Изменить стиль страницы

Таков был круг, который заключал в себе весь мир Бубулька и являлся ареной его тщеславия. Богач в то же время не забывал, что поэты ему много дали, и он старался быть с ними приветливым и предупредительным.

В этот вечер его сопровождали артист Галлио и прекраснодушный Латин.

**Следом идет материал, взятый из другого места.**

-- ==== Sys2Proof/Machine/Operands.lean ====
section
/-! DEFINITION. Operands and results on the ports: widths (spec/00_scope.md rule R7), slots (R29), the input slots and the input
Word of a request (R63, R69), values against their stated width (R31, R68), the byte form of a Secret (R41), and the data
ports of a response one by one (R28). -/

namespace Sys2Proof.Machine

/-! ## Widths -/

/-- BitWidth is restricted to {128, 256} (R7). -/
def widthSupported (W : Nat) : Bool := W == 128 || W == 256

/-- `CSW(W)` = W/32, the checksum width in bits (R7). -/
def checksumWidth (W : Nat) : Nat := W / 32

/-- `NW(W)` = (W + W/32)/11, the words of a mnemonic (R7). -/
def wordCount (W : Nat) : Nat := (W + checksumWidth W) / 11

/-- `NB(W)` = W/8, the bytes of the canonical byte form (R7). -/
def byteCount (W : Nat) : Nat := W / 8

/-- A port value lies in [0, 2^W): no bit at or above its stated width is set (R31). -/
def valueFits (W : Nat) (v : Value) : Bool := v.toNat < 2 ^ W

/-! ## Slots -/

/-- `unk`, bit 11 of a slot (R29). -/
def slotUnk (s : Slot) : Bool := s.getLsbD 11

/-- `idx`, bits 10:0 of a slot (R29). -/
def slotIdx (s : Slot) : Index := s.extractLsb' 0 11

/-- The slot `unk` ‖ `idx` with `unk` = 0: the index zero-extended (R29, R69). -/
def knownSlot (i : Index) : Slot := BitVec.setWidth 12 i

/-- The slot (unk = 1, idx = 0), `0x800` on the wire, that a host presents for an absent word (R155). -/
def unknownSlot : Slot := 0x800#12

/-! ## Sequences on the request ports -/

/-- `WIN[0..n-1]`; slots at or beyond the count are ignored (R63, R69). -/
def inputSlots (n : Nat) (req : Request) : List Slot := req.win.toList.take n

/-- The Word [`CHIN[0]`, …, `CHIN[L-1]`]; symbols at or beyond the length are ignored (R69, R152). -/
def inputWord (L : Nat) (req : Request) : Word :=
  { symbols := req.chin.toList.take L
    fits := by simp }

/-- The position of the first slot with `unk` = 1 (R132). -/
def firstUnknown (slots : List Slot) : Option Nat := slots.findIdx? slotUnk

/-! ## The byte form -/

/-- `ent_bytes(s, W)`: W/8 bytes, most significant first, leading zeros kept (R41, R111). -/
def entBytes (s W : Nat) : List Byte :=
  (List.range (byteCount W)).map fun i => BitVec.ofNat 8 (s >>> (8 * (byteCount W - 1 - i)))

/-- `from_bytes`, the inverse: sum over i of b_i · 2^(8 · (NB − 1 − i)) (R41). -/
def fromBytes (b : List Byte) : Nat := b.foldl (fun v x => v * 2 ^ 8 + x.toNat) 0

/-! ## The data ports of a response, each where it has meaning (R28, R63) -/

/-- Port `RES`. -/
def Response.res : Response → Option Value
  | .ok (.value res _) => some res
  | _ => none

/-- Port `RESW`. -/
def Response.resw : Response → Option (BitVec 10)
  | .ok (.value _ resw) => some resw
  | _ => none

/-- Port `NWOUT`. -/
def Response.nwout : Response → Option (BitVec 8)
  | .ok (.slots nwout _) => some nwout
  | .ok (.suggestion _ nwout _) => some nwout
  | _ => none

/-- Ports `WOUT[0..NWOUT-1]`. -/
def Response.wout : Response → Option (List Slot)
  | .ok (.slots _ wout) => some wout
  | .ok (.suggestion _ _ wout) => some wout
  | _ => none

/-- Port `PFXV`. -/
def Response.pfxv : Response → Option (BitVec 1)
  | .ok (.suggestion pfxv _ _) => some pfxv
  | _ => none

/-- Port `WLENOUT`. -/
def Response.wlenout : Response → Option (BitVec 5)
  | .ok (.word wlenout _) => some wlenout
  | _ => none

/-- Ports `CHOUT[0..WLENOUT-1]`. -/
def Response.chout : Response → Option (List Symbol)
  | .ok (.word _ chout) => some chout
  | _ => none

end Sys2Proof.Machine
end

Его приняли, как всегда, с большим почетом. Игроки встали, и игра на мгновение замерла; даже Ваниций поднял равнодушное лицо.

Софокл, преемник трагического поэта, питавший слабость к театральным положениям в жизни, вскочил с места, схватил руку Бубулька и торжественно подвел его к игорному столу. Транио стал превозносить моложавость важного гостя. Флорий похвалил его кольца.

Форний обычно угождал ему тем, что бросал ему в лицо грубости и глупости, которые Бубульк не без удовольствия высмеивал.

Каждый из игравших приглашал его присоединиться. Но примазавшиеся к нему «друзья» не выпускали его из своих когтей и подвели его к столу, который уже был занят для него его присяжными льстецами и прихлебателями.

Здесь к нему подошел и Фабий, отец многочисленного семейства, скромный писец, переписывавший правительственные распоряжения из ежедневной официальной газеты «Acta diurna».

Роль Фабия уже годами состояла лишь в том, что он следил за взлетавшими игорными костями Бубулька, вздыхал при проигрыше и ухмылялся при выигрыше. Он был неуклюжим льстецом. Самое удачное, что он мог сделать — это сказать что-нибудь невпопад. Тогда Бубульк, при громком поощрении других посетителей, награждал его ударом в спину. Фабий, однако, не уходил. Он терпеливо ждал «возмещения», в виде золотой монеты, позволявшей ему в этот день поужинать. Бубульк сорил деньгами, но сорил «разумно». Он знал кому дает, знал цену всякого человека и степень благоволения к нему Нерона. Его щедрость и великодушие всегда основывались на известных расчетах.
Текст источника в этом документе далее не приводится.